Modeling applications like this helps me imagine areas of potential problems based on experience and technical knowledge of the various technologies used, and also helps me narrow down or get repeatable cases for bugs I find in the application. It also helps me generate different testing ideas instead of one "happy path" based off of requirements documents, I can think of other potential usage of the software that might have the potential for problems. When I work with software users in their own environment, I am always amazed at how they use the software in unintended ways which they are perfectly happy doing.
What other models can you think of when testing web applications? Who are the users? Not all of them will be human. What are the interfaces? Not all of them will involve a Graphical User Interface like most modern, familiar web browsers.
But I've Run Out of Ideas!
The problem I described was something I deliberately chose as a modeling problem. Notice that in the energy industry, when I got a failure on a search attempt that contained the word "well", I immediately had a suspicion of what the problem might be. But if I was in another industry, "well" may not be in my common vocabulary as a noun, but primarily an adverb. (Note that language is important when testing.) In my description here, we have at least two modeling categories of the software. One as "enterprise search", and one as "my energy company search". The ideas that each model represent are going to be subtly different. That subtle shift between models can be the difference between tracking down the source of a bug or not. But if I didn't have energy experience, how can I find that model that will help me track down the bug?

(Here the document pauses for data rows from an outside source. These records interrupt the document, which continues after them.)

-- ==== Sys2Proof/Laws/Ops.lean ====
section
/-! SUPPORT. What the shared operations can do, said once: none of those that move, remove, place, assign or declare
entries touches anything outside the entries' own fields, the segments' running fields, the tunnel, the demand queue,
the idle timer and the attention flags, nor which entry carries which tag (`Outer`). -/

namespace Sys2Proof.Machine

/-- `t` agrees with `s` outside entries' fields, segments, tunnel, demand queue, idle timer, attention; the same places
hold entries, with the same tags. -/
structure Outer (s t : State) : Prop where
  tags : ∀ e, (t.entry? e).map Entry.tag = (s.entry? e).map Entry.tag
  freeList : t.freeList = s.freeList
  seconds : t.seconds = s.seconds
  eyes : t.eyes = s.eyes
  stopLatch : t.stopLatch = s.stopLatch
  safeStop : t.safeStop = s.safeStop
  nodes : t.nodes = s.nodes
  link : t.link = s.link
  answers : t.answers = s.answers
  nextOrder : t.nextOrder = s.nextOrder
  port : t.port = s.port
  mode : t.mode = s.mode
  params : t.params = s.params
  due : t.due = s.due
  out : t.out = s.out
  pending : t.pending = s.pending

/-- `h` is `g` but for its dispatch reservations. -/
def SameButDispatch (g h : Option Segment) : Prop :=
  h.map (fun x => { x with reservedDispatch := 0 }) = g.map fun x => { x with reservedDispatch := 0 }

/-- An entry that no store can offer: it is not STORED (R173). -/
def NotStored (x : Option Entry) : Prop := ∀ y, x = some y → y.state ≠ .stored

theorem Outer.refl (s : State) : Outer s s := by constructor <;> intros <;> rfl

theorem Outer.trans {s t u : State} (h : Outer s t) (k : Outer t u) : Outer s u where
  tags e := (k.tags e).trans (h.tags e)
  freeList := k.freeList.trans h.freeList
  seconds := k.seconds.trans h.seconds
  eyes := k.eyes.trans h.eyes
  stopLatch := k.stopLatch.trans h.stopLatch
  safeStop := k.safeStop.trans h.safeStop
  nodes := k.nodes.trans h.nodes
  link := k.link.trans h.link
  answers := k.answers.trans h.answers
  nextOrder := k.nextOrder.trans h.nextOrder
  port := k.port.trans h.port
  mode := k.mode.trans h.mode
  params := k.params.trans h.params
  due := k.due.trans h.due
  out := k.out.trans h.out
  pending := k.pending.trans h.pending

/-- Whether a place holds an entry is what the tag says. -/
theorem Outer.inUse {s t : State} (h : Outer s t) (e : EntryNo) : (t.entry? e).isSome = (s.entry? e).isSome := by
  have := congrArg Option.isSome (h.tags e)
  simpa using this

/-- The tag index is the same (R3). -/
theorem Outer.find {s t : State} (h : Outer s t) (tag : Tag) : t.find tag = s.find tag := by
  have : ∀ e, (t.entry? e).any (fun x => decide (x.tag = tag)) = (s.entry? e).any fun x => decide (x.tag = tag) := by
    intro e
    have := h.tags e
    cases ht : t.entry? e <;> cases hs : s.entry? e <;> simp_all
  simp only [State.find, this]

/-! ### Elementary updates -/

theorem outer_updEntry (s : State) (e : EntryNo) (f : Entry → Entry) (hf : ∀ x, (f x).tag = x.tag) :
    Outer s (s.updEntry e f) := by
  constructor <;> try rfl
  intro d
  rw [entry_updEntry]
  split
  · cases s.entry? d <;> simp [hf]
  · rfl

theorem outer_updSeg (s : State) (n : SegNo) (f : Segment → Segment) : Outer s (s.updSeg n f) := by
  constructor <;> intros <;> rfl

I call this so-called running out of ideas "testing model myopia". If we were omniscient, we would know all the possible ways to model the software, and we'd know where all the bugs were. If we were semi-omniscient and merely knew all the possible ways to model our software, we'd have an easier time. Since we aren't, we have to use our skill as testing thinkers to break out of mental blocks. This can be very difficult if the entire team has testing model myopia as I described in the problem. When under project stress, with constraints on a development team such as time and resources, a tester may have to build a case in order to be able to pursue a testing idea. The predominant model of the software as shared by the team can be very entrenched, and it can be threatening to have that model questioned or analyzed. Nevertheless, as a tester, we are what Jerry Weinberg has described: "someone who can imagine that there might be another way."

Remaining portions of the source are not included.